[GIVEN INFORMATION Boundary: Start]
/-- ACTIVATE_AT and HEALTH_FAIL (R456, R457): an accepted time, later than now and at most 31 days ahead, leaves the part pending with its
entry in the ledger; 0 cancels; HEALTH_FAIL is accepted on trial only and the trial has then failed. -/
def Sys2Proof.Claims.ActivationWrites : Prop :=
  ∀ (s : State) (r : Req) (idx : Nat),
    (∀ p t, partOf idx = some p → p / 256 ≠ 3 → t < 2 ^ 64 → Writes (.activateAt r idx t) s r false idx (actSubs p).1 ⟨8, t⟩ (fun x d e =>
      (d.act p).st ≠ 2 ∧ e.ent idx (actSubs p).1 = t ∧
      (t = 0 → (e.act p).st = if (d.act p).st = 1 then 0 else (d.act p).st) ∧
      (t ≠ 0 → d.time64 < t ∧ t ≤ d.time64 + 2678400000000000 ∧ (e.act p).st = 1 ∧ (e.act p).at_ = t ∧ (e.act p).role = x.role ∧
        (e.act p).sess = x.num ∧ ((e.act p).version, (e.act p).sealNo) = tabGet (0, 255) p d.sec.staged ∧
        ∃ n, (e.act p).entry = some n ∧ ldgEntry e n = LWords.ofNat (actEntry d p t)))) ∧
    (∀ n t, n < 32 → exec (.activateAt r (0x4300 + n) t) s = exec (.swapActivateAt r n t) s) ∧
    (∀ p, partOf idx = some p → Writes (.healthFail r idx) s r false idx (actSubs p).2.2 ⟨1, 1⟩ (fun _ d e =>
      partState d p = 2 ∧ (groupOf d p = [p] →
        (p / 256 ≠ 3 → (e.act p).failed = if (d.act p).failed = 0 then 1 else (d.act p).failed) ∧
        (p / 256 = 3 → (e.eng (p % 256)).swap.failed = true))))

/-- A trial that has failed fails for its whole group before the next boundary, window end or rollback (R457). -/
def Sys2Proof.Claims.FailuresSettle : Prop :=
  ∀ (s : State) (p : Nat), s.dev.live = true → ∀ t, t = { s with dev := failsSettle s.dev } → t.dev.sec.failing = [] ∧
    exec (.activationSwitchover p) s = exec (.activationSwitchover p) t ∧ exec (.healthWindowEnd p) s = exec (.healthWindowEnd p) t ∧
    exec (.actRolledBack p) s = exec (.actRolledBack p) t

/-- The switch-over (R131, R153, R155, R251, R455, R456, R460): a part switches at its boundary once its posting has been applied and is
then on trial; a calibration set or a configuration set that is refused there is rolled back at once. -/
def Sys2Proof.Claims.SwitchOver : Prop :=
  ∀ (s : State) (p : Nat), s.dev.live = true → s.dev.sec.failing = [] → ∀ c, c = Instr.activationSwitchover p →
    ∀ a, a = s.dev.act p →
    (p / 256 ≠ 3 → p / 256 ≠ 5 → a.st ≠ 1 ∨ actPosted s.dev p = false → exec c s = .next s) ∧
    (a.st = 1 → actPosted s.dev p = true →
      (∀ old, p = 0x100 → old = s.dev.sec.slotA → DoesBy c s (raise .ACT_ACTIVATED [p, a.version]) (fun e =>
        OnTrial p old s.dev e ∧ e.sec.handover = some { stage := 1, slot := 1 - old } ∧ RegsBut [] s.dev e ∧ e.pwr = s.dev.pwr)) ∧
      (∀ old, p = 0x200 → old = s.dev.sec.slotT → DoesBy c s (raise .ACT_ACTIVATED [p, a.version]) (fun e =>
        OnTrial p old s.dev e ∧ TellerSlot (1 - old) e ∧ e.sec.tellerBusy = true ∧
        RegsBut [SCU_BOOTSTAT_TELLER_SLOT.addr] s.dev e ∧ e.heg = s.dev.heg)) ∧
      (∀ u x, u < 4 → p = 0x400 + u → x = s.dev.cvuS u →
        (calsetOk (s.dev.ent (0x3020 + u) (3 - x.bank)) = true → DoesBy c s (fun e => raise .ACT_ACTIVATED [p, a.version]
            (bankSaid .CVU_CALSET_ACTIVATED (CVU_EVT_CALSET_ACT u) u (1 - x.bank) s.dev e)) (fun e =>
          OnTrial p x.bank s.dev e ∧ e.cvuS u = { x with bank := 1 - x.bank, bankTrial := true, bankFail := false, bankAt := s.dev.time64 } ∧
          (∀ v, v ≠ u → e.cvuS v = s.dev.cvuS v) ∧ RegsBut [] s.dev e)) ∧
        (calsetOk (s.dev.ent (0x3020 + u) (3 - x.bank)) = false → Does c s (fun e => ActIs p (rolled a) s.dev e ∧ e.sec.failing = [p] ∧
          e.cvu = s.dev.cvu ∧ RegsBut [] s.dev e))) ∧
      (p / 256 = 6 → Does c s (fun e => OnTrial p (s.dev.ent (recOf p) 6 % 16) s.dev e ∧
        e.sec.failing = (if bookArmed s.dev (p % 256) then [] else [p]) ∧ e.ldg.armed = s.dev.ldg.armed ∧ RegsBut [] s.dev e)) ∧
      (p / 256 = 7 →
        (configItems (s.dev.ent (recOf p) 6) = none → DoesBy c s (raise .ACT_ROLLED_BACK [p, a.version, 2]) (fun e =>
          ActIs p (rolled a) s.dev e ∧ RegsBut [] s.dev e)) ∧
        (∀ l b, configItems (s.dev.ent (recOf p) 6) = some (l, b) →
          (∀ q nv, configWaits p s.dev = some (q, nv) → exec c s = .next { s with dev := waitAdd 0 p 0x102 [p] nv s.dev }) ∧
          (∀ f e', configWaits p s.dev = none → itemsApply a.role a.sess l (actUse p s.dev) = (some f, e') →
            DoesBy c s (fun e => { raise .ACT_ROLLED_BACK [p, a.version, 256 + f.1] e with sec.failing := [p] }) (fun e =>
              e = e'.setAct p (rolled (e'.act p)))) ∧
          (∀ e', configWaits p s.dev = none → itemsApply a.role a.sess l (actUse p s.dev) = (none, e') → Does c s (fun e => (e.act p).st = 2 ∧
            (e.act p).rev = reverseSet l (actUse p s.dev))))) ∧
      (∀ k node, p = 0x800 + k → k < 8 → node = s.dev.ent (recOf p) 6 % 64 → DoesBy c s (raise .ACT_ACTIVATED [p, a.version]) (fun e =>
        OnTrial p (nodeBytes s.dev k node) s.dev e ∧ nodeBytes e k node = s.dev.ent (recOf p) 7 % 2 ^ 48 + 2 ^ 48 ∧ RegsBut [] s.dev e))) ∧
    (∀ k w, p = 0x300 + k → k < 32 → w = (s.dev.eng k).swap →
      (w.st ≠ 1 ∨ s.dev.ready (ceaDom k) = false ∨ swapDue s.dev k w.slot = false ∨ boundaryFree s.dev k w.slot = false →
        exec c s = .next s) ∧
      (w.st = 1 → s.dev.ready (ceaDom k) = true → swapDue s.dev k w.slot = true → boundaryFree s.dev k w.slot = true → Does c s (fun e =>
        (e.eng k).swap = { w with st := 2, failed := false }))) ∧
    (∀ u k x, p = 0x500 + 16 * u + k → u < 4 → k < 9 → x = sliceAt s.dev u k →
      (x.st ≠ 3 ∨ x.passes ≠ 3 ∨ s.dev.ready (cvuDom u) = false → exec c s = .next s) ∧
      (x.st = 3 → x.passes = 3 → s.dev.ready (cvuDom u) = true → 5 ≤ goodCount (s.dev.cvuS u) → Does c s (fun e =>
        (e.act p).st = 2 ∧ (sliceAt e u k).trial = true)))

/-- The end of a health window (R447, R457): a part without failure commits, and its seal counter follows its version; a member of a group
waits for the others; a confirmation set nobody confirmed, or a node that did not announce itself, fails. -/
def Sys2Proof.Claims.WindowEnds : Prop :=
  ∀ (s : State) (p : Nat), s.dev.live = true → s.dev.sec.failing = [] → ∀ c, c = Instr.healthWindowEnd p → ∀ a, a = s.dev.act p →
    (partState s.dev p ≠ 2 ∨ actFailed s.dev p = true → exec c s = .next s) ∧
    (partState s.dev p = 2 → actFailed s.dev p = false →
      (lastCheck s.dev p = false → groupOf s.dev p = [p] →
        exec c s = .next { s with dev := s.dev.setAct p { a with failed := 2 } }) ∧
      (lastCheck s.dev p = true →
        (∀ q ∈ groupOf s.dev p, q ≠ p → partState s.dev q = 2 → (s.dev.act q).ended = false →
          exec c s = .next { s with dev := s.dev.setAct p { a with ended := true } }) ∧
        (groupOf s.dev p = [p] → DoesBy c s (raise .ACT_COMMITTED [p, a.version]) (fun e =>
          ActIs p { a with st := 3, rev := [], ended := false } s.dev e ∧
          (∀ u, u < 4 → p = 0x400 + u → (e.cvuS u).bankTrial = false ∧ (e.cvuS u).bank = (s.dev.cvuS u).bank) ∧
          (∀ k, k < 32 → p = 0x300 + k → (e.eng k).swap.st = 3) ∧
          (∀ v, a.sealNo < 16 → s.dev.sealC a.sealNo = some v →
            (a.version ≤ v → e.sealC a.sealNo = some v) ∧
            (v < a.version → a.version < 2 ^ 32 → energyOk s.dev 1 = true → e.sealC a.sealNo = some a.version)) ∧
          (∀ k, k ≠ a.sealNo → e.sealC k = s.dev.sealC k)))))

/-- Rollback (R131, R153, R155, R252, R457 to R460): a failed part goes back to what it replaced and is rolled back; the runtime's and the
Teller's rollback starts here and ends with its last stage. -/
def Sys2Proof.Claims.RollsBack : Prop :=
  ∀ (s : State) (p : Nat), s.dev.live = true → s.dev.sec.failing = [] → ∀ c, c = Instr.actRolledBack p → ∀ a, a = s.dev.act p →
    (partState s.dev p ≠ 2 ∨ actFailed s.dev p = false → exec c s = .next s) ∧
    (partState s.dev p = 2 → actFailed s.dev p = true →
      (p = 0x100 → (∃ h, s.dev.sec.handover = some h ∧ h.back = true) → exec c s = .next s) ∧
      (p = 0x100 → (∀ h, s.dev.sec.handover = some h → h.back = false) → Does c s (fun e =>
        (∃ h, e.sec.handover = some h ∧ h.slot = a.old ∧ h.back = true ∧ (h.first = 0 ∨ h.first = 1) ∧
          h.stage = (if s.dev.pwr.halves.testBit h.first then 1 else 2)) ∧
        e = { s.dev with sec.handover := e.sec.handover })) ∧
      (p = 0x200 → s.dev.sec.slotT = a.old → exec c s = .next s) ∧
      (p = 0x200 → s.dev.sec.slotT ≠ a.old → a.old < 2 → Does c s (fun e =>
        TellerSlot a.old e ∧ e.sec.tellerBusy = true ∧ RegsBut [SCU_BOOTSTAT_TELLER_SLOT.addr] s.dev e ∧
        e.heg = s.dev.heg ∧ e.sec.acts = s.dev.sec.acts)) ∧
      (∀ k w, p = 0x300 + k → k < 32 → w = (s.dev.eng k).swap →
        (s.dev.ready (ceaDom k) = false ∨ boundaryFree s.dev k w.slot = false → exec c s = .next s) ∧
        (s.dev.ready (ceaDom k) = true → boundaryFree s.dev k w.slot = true → Does c s (fun e =>
          (e.eng k).swap = { w with st := 4, failed := false }))) ∧
      (∀ u x, u < 4 → p = 0x400 + u → x = s.dev.cvuS u → DoesBy c s (fun e => raise .ACT_ROLLED_BACK [p, a.version, whyOf a]
          (bankSaid .CVU_CALSET_ROLLBACK (CVU_EVT_CALSET_ROLLBACK u) u x.bank s.dev e)) (fun e => ActIs p (rolled a) s.dev e ∧
        e.cvuS u = { x with bank := 1 - x.bank, bankTrial := false, bankFail := false, bankAt := s.dev.time64 } ∧
        (∀ v, v ≠ u → e.cvuS v = s.dev.cvuS v) ∧ RegsBut [] s.dev e)) ∧
      (∀ u k, p = 0x500 + 16 * u + k → u < 4 → k < 9 → 6 ≤ goodCount (s.dev.cvuS u) → Does c s (fun e =>
        (sliceAt e u k).st = 2 ∧ (sliceAt e u k).trial = false)) ∧
      (p / 256 = 6 → DoesBy c s (raise .ACT_ROLLED_BACK [p, a.version, whyOf a]) (fun e => ActIs p (rolled a) s.dev e ∧
        (s.dev.ldg.st = 1 → p % 16 ≠ a.old % 16 → bookArmed e (p % 16) = false) ∧ RegsBut [] s.dev e)) ∧
      (∀ f g, p / 256 = 7 → itemsApply 3 0 a.rev s.dev = (f, g) → exec c s =
        .next { s with dev := raise .ACT_ROLLED_BACK [p, (g.act p).version, whyOf a] (g.setAct p (rolled (g.act p))) }) ∧
      (∀ k node, p = 0x800 + k → k < 8 → node = s.dev.ent (recOf p) 6 % 64 →
        DoesBy c s (raise .ACT_ROLLED_BACK [p, a.version, whyOf a]) (fun e => ActIs p (rolled a) s.dev e ∧
          nodeBytes e k node = a.old % 256 ^ 8 ∧ RegsBut [] s.dev e)))
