-- ==== Sys2Proof/Laws/State.lean ====
section
/-! SUPPORT. What the shared updates of the device leave alone, one lemma per field, and what a register field, a dictionary
value and an event record read after them. -/

namespace Sys2Proof.Machine

/-! ### Registers -/

/-- A stored register reads as stored. -/
@[simp] theorem Dev.rd_wr_same (d : Dev) (a : Nat) (v : Word) : (d.wr a v).rd a = v := tabGet_tabPut_same _ a v d.regs

/-- Every other register reads as before. -/
theorem Dev.rd_wr_ne (d : Dev) {a b : Nat} (h : b ≠ a) (v : Word) : (d.wr a v).rd b = d.rd b :=
  tabGet_tabPut_ne _ _ h v d.regs

/-- Every other register reads as before a field was set. -/
theorem Dev.rd_set_ne (d : Dev) (f : Fld) {b : Nat} (h : b ≠ f.addr) (x : Nat) : (d.set f x).rd b = d.rd b :=
  d.rd_wr_ne h _

/-- A field reads what it was set to. -/
theorem Dev.get_set_same (d : Dev) (f : Fld) (x : Nat) (h : f.lo + f.width ≤ 32) : (d.set f x).get f = x % 2 ^ f.width := by
  simp only [Dev.get, Dev.set, Dev.rd_wr_same]
  exact wGet_wSet_same _ _ _ _ h

/-- A field of another register reads as before. -/
theorem Dev.get_set_ne (d : Dev) (f g : Fld) (x : Nat) (h : g.addr ≠ f.addr) : (d.set f x).get g = d.get g := by
  simp only [Dev.get, Dev.set, d.rd_wr_ne h]

/-- Another field of the same register reads as before. -/
theorem Dev.get_set_field (d : Dev) (f g : Fld) (x : Nat) (ha : g.addr = f.addr)
    (h : f.lo + f.width ≤ g.lo ∨ g.lo + g.width ≤ f.lo) : (d.set f x).get g = d.get g := by
  simp only [Dev.get, Dev.set, ha, Dev.rd_wr_same]
  exact wGet_wSet_other _ _ _ _ _ _ h

/-- A field of a written register reads from the written word. -/
@[simp] theorem Dev.get_wr_same (d : Dev) (a : Nat) (v : Word) (lo w : Nat) : (d.wr a v).get ⟨a, lo, w⟩ = wGet v lo w := by
  simp only [Dev.get, Dev.rd_wr_same]

/-- A field of another register reads as before a write. -/
theorem Dev.get_wr_ne (d : Dev) (a : Nat) (v : Word) (g : Fld) (h : g.addr ≠ a) : (d.wr a v).get g = d.get g := by
  simp only [Dev.get, d.rd_wr_ne h]

/-! ### Dictionary values -/

/-- A stored value reads as stored. -/
@[simp] theorem Dev.ent_setEnt_same (d : Dev) (idx sub v : Nat) : (d.setEnt idx sub v).ent idx sub = v :=
  tabGet_tabPut_same _ _ v d.dict

/-- Every other entry reads as before. -/
theorem Dev.ent_setEnt_ne (d : Dev) (idx sub v i s : Nat) (h : entKey i s ≠ entKey idx sub) :
    (d.setEnt idx sub v).ent i s = d.ent i s := tabGet_tabPut_ne _ _ h v d.dict

/-! ### Fields that an update leaves alone -/

@[simp] theorem Dev.wr_now (d : Dev) (a : Nat) (v : Word) : (d.wr a v).now = d.now := rfl
@[simp] theorem Dev.wr_dict (d : Dev) (a : Nat) (v : Word) : (d.wr a v).dict = d.dict := rfl
@[simp] theorem Dev.wr_sram (d : Dev) (a : Nat) (v : Word) : (d.wr a v).sram = d.sram := rfl
@[simp] theorem Dev.wr_badWords (d : Dev) (a : Nat) (v : Word) : (d.wr a v).badWords = d.badWords := rfl
@[simp] theorem Dev.wr_win (d : Dev) (a : Nat) (v : Word) : (d.wr a v).win = d.win := rfl
@[simp] theorem Dev.wr_flash (d : Dev) (a : Nat) (v : Word) : (d.wr a v).flash = d.flash := rfl
@[simp] theorem Dev.wr_flashSize (d : Dev) (a : Nat) (v : Word) : (d.wr a v).flashSize = d.flashSize := rfl
@[simp] theorem Dev.wr_av (d : Dev) (a : Nat) (v : Word) : (d.wr a v).av = d.av := rfl
@[simp] theorem Dev.wr_obs (d : Dev) (a : Nat) (v : Word) : (d.wr a v).obs = d.obs := rfl
@[simp] theorem Dev.wr_evLog (d : Dev) (a : Nat) (v : Word) : (d.wr a v).evLog = d.evLog := rfl
@[simp] theorem Dev.wr_evSeq (d : Dev) (a : Nat) (v : Word) : (d.wr a v).evSeq = d.evSeq := rfl
@[simp] theorem Dev.wr_cyc (d : Dev) (a : Nat) (v : Word) : (d.wr a v).cyc = d.cyc := rfl
@[simp] theorem Dev.wr_pwr (d : Dev) (a : Nat) (v : Word) : (d.wr a v).pwr = d.pwr := rfl
@[simp] theorem Dev.wr_tlatch (d : Dev) (a : Nat) (v : Word) : (d.wr a v).tlatch = d.tlatch := rfl
@[simp] theorem Dev.wr_bus (d : Dev) (a : Nat) (v : Word) : (d.wr a v).bus = d.bus := rfl
@[simp] theorem Dev.wr_free (d : Dev) (a : Nat) (v : Word) : (d.wr a v).free = d.free := rfl
@[simp] theorem Dev.wr_xtf (d : Dev) (a : Nat) (v : Word) : (d.wr a v).xtf = d.xtf := rfl
@[simp] theorem Dev.wr_ldg (d : Dev) (a : Nat) (v : Word) : (d.wr a v).ldg = d.ldg := rfl
@[simp] theorem Dev.wr_cvu (d : Dev) (a : Nat) (v : Word) : (d.wr a v).cvu = d.cvu := rfl
@[simp] theorem Dev.wr_cea (d : Dev) (a : Nat) (v : Word) : (d.wr a v).cea = d.cea := rfl
@[simp] theorem Dev.wr_held (d : Dev) (a : Nat) (v : Word) : (d.wr a v).held = d.held := rfl
@[simp] theorem Dev.wr_floor (d : Dev) (a : Nat) (v : Word) : (d.wr a v).floor = d.floor := rfl
@[simp] theorem Dev.wr_stamps (d : Dev) (a : Nat) (v : Word) : (d.wr a v).stamps = d.stamps := rfl
@[simp] theorem Dev.wr_mdu (d : Dev) (a : Nat) (v : Word) : (d.wr a v).mdu = d.mdu := rfl
@[simp] theorem Dev.wr_aio (d : Dev) (a : Nat) (v : Word) : (d.wr a v).aio = d.aio := rfl
@[simp] theorem Dev.wr_can (d : Dev) (a : Nat) (v : Word) : (d.wr a v).can = d.can := rfl
@[simp] theorem Dev.wr_net (d : Dev) (a : Nat) (v : Word) : (d.wr a v).net = d.net := rfl
@[simp] theorem Dev.wr_heg (d : Dev) (a : Nat) (v : Word) : (d.wr a v).heg = d.heg := rfl
@[simp] theorem Dev.wr_nvs (d : Dev) (a : Nat) (v : Word) : (d.wr a v).nvs = d.nvs := rfl
@[simp] theorem Dev.wr_sec (d : Dev) (a : Nat) (v : Word) : (d.wr a v).sec = d.sec := rfl
@[simp] theorem Dev.wr_thm (d : Dev) (a : Nat) (v : Word) : (d.wr a v).thm = d.thm := rfl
[GIVEN INFORMATION Boundary: End]
## EXERCISE BRIEF
All lines of the records containing "accepted" should be shown.

## EXPECTED ANSWER
/-- ACTIVATE_AT and HEALTH_FAIL (R456, R457): an accepted time, later than now and at most 31 days ahead, leaves the part pending with its
entry in the ledger; 0 cancels; HEALTH_FAIL is accepted on trial only and the trial has then failed. -/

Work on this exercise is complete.